** What you will do **
Go through the lines below and copy any that hold the string "widths".

### Exercise materials

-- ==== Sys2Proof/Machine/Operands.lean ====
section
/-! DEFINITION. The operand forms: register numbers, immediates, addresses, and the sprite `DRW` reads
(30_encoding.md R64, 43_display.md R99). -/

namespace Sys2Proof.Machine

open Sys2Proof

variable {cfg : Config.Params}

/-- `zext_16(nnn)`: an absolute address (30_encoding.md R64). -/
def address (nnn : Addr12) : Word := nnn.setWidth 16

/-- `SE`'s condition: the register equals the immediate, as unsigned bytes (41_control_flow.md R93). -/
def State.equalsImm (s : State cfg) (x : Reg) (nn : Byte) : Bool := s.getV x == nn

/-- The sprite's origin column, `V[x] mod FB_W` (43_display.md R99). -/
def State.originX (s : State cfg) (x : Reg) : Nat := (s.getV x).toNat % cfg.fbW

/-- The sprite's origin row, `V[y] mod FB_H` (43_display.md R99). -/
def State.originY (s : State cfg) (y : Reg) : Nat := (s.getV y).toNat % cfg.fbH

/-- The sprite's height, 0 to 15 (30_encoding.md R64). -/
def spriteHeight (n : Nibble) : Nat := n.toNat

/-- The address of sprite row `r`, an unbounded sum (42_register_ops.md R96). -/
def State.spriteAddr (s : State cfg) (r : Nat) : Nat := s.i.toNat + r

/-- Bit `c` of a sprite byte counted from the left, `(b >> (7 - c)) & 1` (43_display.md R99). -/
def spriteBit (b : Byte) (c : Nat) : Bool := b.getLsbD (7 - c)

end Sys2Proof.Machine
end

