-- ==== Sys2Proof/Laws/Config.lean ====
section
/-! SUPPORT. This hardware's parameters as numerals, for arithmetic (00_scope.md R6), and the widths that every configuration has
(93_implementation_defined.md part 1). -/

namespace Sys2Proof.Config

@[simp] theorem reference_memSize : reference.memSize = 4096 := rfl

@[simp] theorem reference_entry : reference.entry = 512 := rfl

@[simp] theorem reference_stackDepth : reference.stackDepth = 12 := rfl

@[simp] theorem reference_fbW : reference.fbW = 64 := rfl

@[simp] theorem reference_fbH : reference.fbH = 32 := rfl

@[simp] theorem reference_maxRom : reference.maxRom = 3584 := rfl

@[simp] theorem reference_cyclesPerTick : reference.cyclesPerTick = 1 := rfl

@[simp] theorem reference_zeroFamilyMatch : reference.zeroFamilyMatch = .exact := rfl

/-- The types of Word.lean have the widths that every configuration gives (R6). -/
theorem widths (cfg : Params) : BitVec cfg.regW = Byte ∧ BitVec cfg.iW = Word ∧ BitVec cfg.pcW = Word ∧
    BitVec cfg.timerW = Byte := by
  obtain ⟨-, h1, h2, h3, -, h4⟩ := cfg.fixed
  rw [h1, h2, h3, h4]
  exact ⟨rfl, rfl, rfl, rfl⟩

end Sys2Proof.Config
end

######
### Exercise materials

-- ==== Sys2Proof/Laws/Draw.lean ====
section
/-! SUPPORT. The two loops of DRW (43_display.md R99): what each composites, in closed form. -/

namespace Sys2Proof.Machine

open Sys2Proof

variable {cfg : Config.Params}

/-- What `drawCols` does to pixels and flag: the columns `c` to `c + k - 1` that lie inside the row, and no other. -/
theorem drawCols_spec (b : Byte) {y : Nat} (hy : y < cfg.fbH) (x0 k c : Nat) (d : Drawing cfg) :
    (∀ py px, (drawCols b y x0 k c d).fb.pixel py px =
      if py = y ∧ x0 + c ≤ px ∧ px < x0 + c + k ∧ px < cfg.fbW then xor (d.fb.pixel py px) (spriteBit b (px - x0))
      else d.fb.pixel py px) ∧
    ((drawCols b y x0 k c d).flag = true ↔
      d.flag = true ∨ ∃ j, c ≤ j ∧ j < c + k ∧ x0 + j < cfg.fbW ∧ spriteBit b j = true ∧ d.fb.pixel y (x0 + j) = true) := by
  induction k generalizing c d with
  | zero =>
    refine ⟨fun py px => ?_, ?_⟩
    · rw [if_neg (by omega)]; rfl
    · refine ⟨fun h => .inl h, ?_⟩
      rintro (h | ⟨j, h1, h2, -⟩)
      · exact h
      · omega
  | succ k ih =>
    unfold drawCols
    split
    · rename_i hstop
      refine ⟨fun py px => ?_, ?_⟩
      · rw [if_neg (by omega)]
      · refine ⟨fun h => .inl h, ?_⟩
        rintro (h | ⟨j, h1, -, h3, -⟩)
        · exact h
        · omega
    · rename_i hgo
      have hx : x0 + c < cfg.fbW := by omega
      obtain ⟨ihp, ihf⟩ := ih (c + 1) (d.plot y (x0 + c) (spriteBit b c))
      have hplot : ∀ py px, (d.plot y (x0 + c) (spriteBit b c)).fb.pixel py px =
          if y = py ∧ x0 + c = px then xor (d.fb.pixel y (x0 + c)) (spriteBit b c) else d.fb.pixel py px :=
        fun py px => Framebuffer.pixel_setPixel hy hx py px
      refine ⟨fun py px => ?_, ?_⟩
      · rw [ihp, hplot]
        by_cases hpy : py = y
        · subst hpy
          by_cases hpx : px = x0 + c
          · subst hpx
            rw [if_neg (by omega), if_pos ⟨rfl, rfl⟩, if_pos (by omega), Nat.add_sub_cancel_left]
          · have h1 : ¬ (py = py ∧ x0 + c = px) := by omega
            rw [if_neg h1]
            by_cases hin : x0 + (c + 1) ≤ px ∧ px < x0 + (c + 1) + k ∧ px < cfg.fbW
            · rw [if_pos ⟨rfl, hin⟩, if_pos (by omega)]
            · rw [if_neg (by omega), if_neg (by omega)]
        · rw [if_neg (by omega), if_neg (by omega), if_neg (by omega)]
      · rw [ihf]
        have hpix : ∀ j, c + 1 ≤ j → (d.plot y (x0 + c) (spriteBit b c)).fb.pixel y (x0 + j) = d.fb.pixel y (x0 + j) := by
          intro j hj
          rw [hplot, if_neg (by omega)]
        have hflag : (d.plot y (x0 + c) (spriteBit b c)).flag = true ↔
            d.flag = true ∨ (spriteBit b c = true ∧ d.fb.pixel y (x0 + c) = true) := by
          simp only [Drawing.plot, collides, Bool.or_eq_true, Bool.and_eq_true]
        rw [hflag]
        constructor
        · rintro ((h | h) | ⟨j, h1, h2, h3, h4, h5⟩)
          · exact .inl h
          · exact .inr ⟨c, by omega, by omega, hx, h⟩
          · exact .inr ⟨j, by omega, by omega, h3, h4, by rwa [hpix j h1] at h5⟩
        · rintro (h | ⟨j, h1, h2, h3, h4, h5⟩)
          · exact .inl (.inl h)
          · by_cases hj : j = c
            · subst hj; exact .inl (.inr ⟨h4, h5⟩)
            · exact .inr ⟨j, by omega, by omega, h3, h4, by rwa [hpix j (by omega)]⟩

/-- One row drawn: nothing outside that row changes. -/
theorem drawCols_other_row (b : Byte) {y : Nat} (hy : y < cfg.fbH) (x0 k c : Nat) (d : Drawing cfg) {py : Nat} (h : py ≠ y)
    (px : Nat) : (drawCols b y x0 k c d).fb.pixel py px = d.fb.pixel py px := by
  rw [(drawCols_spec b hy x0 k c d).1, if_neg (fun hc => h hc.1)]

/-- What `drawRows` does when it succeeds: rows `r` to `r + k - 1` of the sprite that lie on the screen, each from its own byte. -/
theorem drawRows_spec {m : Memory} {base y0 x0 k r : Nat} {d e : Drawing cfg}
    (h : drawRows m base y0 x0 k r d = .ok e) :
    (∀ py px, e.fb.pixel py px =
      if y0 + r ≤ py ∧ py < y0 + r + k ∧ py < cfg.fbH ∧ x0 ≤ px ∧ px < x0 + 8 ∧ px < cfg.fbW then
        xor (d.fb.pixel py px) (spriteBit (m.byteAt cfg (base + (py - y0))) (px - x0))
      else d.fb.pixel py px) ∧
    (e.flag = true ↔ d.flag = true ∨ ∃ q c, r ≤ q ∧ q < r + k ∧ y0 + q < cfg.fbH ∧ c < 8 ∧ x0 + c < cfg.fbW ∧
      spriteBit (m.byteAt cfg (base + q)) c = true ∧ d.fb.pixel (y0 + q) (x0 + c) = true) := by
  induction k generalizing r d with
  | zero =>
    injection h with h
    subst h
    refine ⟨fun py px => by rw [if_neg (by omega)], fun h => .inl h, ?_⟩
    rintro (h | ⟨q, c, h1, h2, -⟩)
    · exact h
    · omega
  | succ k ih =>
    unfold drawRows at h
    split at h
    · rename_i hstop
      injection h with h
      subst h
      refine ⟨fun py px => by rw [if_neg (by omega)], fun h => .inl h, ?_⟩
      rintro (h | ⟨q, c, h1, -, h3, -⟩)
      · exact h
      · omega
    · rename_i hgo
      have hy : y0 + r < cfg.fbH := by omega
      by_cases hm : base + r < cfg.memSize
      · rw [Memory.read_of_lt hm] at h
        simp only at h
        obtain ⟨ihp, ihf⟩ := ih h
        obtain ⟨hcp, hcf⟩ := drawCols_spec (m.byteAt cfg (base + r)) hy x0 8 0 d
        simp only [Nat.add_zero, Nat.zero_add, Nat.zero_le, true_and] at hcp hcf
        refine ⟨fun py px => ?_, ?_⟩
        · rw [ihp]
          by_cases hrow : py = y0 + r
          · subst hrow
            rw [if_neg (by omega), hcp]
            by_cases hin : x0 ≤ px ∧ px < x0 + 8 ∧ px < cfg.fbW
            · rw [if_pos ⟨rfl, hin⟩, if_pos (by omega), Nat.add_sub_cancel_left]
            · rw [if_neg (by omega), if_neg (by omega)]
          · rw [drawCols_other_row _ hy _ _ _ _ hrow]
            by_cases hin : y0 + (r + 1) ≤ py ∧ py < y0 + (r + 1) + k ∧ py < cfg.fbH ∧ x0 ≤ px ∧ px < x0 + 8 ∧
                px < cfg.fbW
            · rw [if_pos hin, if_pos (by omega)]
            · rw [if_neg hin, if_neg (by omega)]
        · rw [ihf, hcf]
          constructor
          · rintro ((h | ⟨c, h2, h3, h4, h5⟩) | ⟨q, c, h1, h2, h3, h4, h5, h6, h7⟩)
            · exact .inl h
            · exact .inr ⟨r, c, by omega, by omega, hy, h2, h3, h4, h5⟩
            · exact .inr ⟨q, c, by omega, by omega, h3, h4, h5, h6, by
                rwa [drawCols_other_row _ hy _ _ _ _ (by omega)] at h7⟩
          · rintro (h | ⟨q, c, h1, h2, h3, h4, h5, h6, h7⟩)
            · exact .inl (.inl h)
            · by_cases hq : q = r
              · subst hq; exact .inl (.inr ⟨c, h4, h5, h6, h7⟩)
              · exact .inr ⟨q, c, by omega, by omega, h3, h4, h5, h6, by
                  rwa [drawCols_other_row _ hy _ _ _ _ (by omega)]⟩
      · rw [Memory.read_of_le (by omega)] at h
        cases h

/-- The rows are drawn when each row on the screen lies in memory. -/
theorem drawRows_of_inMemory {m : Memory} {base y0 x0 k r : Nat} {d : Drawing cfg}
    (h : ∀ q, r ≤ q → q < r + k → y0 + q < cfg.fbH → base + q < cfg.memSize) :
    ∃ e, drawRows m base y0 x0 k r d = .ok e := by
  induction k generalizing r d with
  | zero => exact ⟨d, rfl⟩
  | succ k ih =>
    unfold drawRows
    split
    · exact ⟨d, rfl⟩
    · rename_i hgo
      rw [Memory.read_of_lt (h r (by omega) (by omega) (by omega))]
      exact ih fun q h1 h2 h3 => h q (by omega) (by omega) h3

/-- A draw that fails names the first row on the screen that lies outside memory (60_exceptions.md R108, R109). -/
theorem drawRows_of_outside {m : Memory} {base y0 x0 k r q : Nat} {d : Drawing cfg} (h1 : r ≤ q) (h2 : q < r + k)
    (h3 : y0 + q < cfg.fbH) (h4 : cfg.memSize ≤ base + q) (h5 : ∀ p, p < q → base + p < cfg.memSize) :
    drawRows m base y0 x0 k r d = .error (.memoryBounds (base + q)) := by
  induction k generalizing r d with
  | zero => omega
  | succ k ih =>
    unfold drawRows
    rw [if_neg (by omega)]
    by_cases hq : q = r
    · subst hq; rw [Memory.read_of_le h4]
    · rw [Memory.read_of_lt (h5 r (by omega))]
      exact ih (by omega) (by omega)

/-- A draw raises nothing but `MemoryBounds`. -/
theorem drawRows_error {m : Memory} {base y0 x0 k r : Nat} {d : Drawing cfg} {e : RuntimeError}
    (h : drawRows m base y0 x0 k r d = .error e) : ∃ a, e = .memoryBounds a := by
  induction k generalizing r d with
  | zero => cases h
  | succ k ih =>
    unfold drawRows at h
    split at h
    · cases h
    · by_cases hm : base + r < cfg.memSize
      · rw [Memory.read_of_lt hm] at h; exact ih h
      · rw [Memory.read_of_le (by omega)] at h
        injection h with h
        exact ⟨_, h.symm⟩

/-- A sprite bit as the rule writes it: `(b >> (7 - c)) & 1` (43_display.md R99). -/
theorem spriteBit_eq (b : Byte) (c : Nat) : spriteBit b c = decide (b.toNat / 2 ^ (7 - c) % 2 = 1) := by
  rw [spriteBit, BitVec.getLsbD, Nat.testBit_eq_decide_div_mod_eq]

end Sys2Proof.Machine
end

######

** Task result **
/-! SUPPORT. This hardware's parameters as numerals, for arithmetic (00_scope.md R6), and the widths that every configuration has
/-- The types of Word.lean have the widths that every configuration gives (R6). -/
theorem widths (cfg : Params) : BitVec cfg.regW = Byte ∧ BitVec cfg.iW = Word ∧ BitVec cfg.pcW = Word ∧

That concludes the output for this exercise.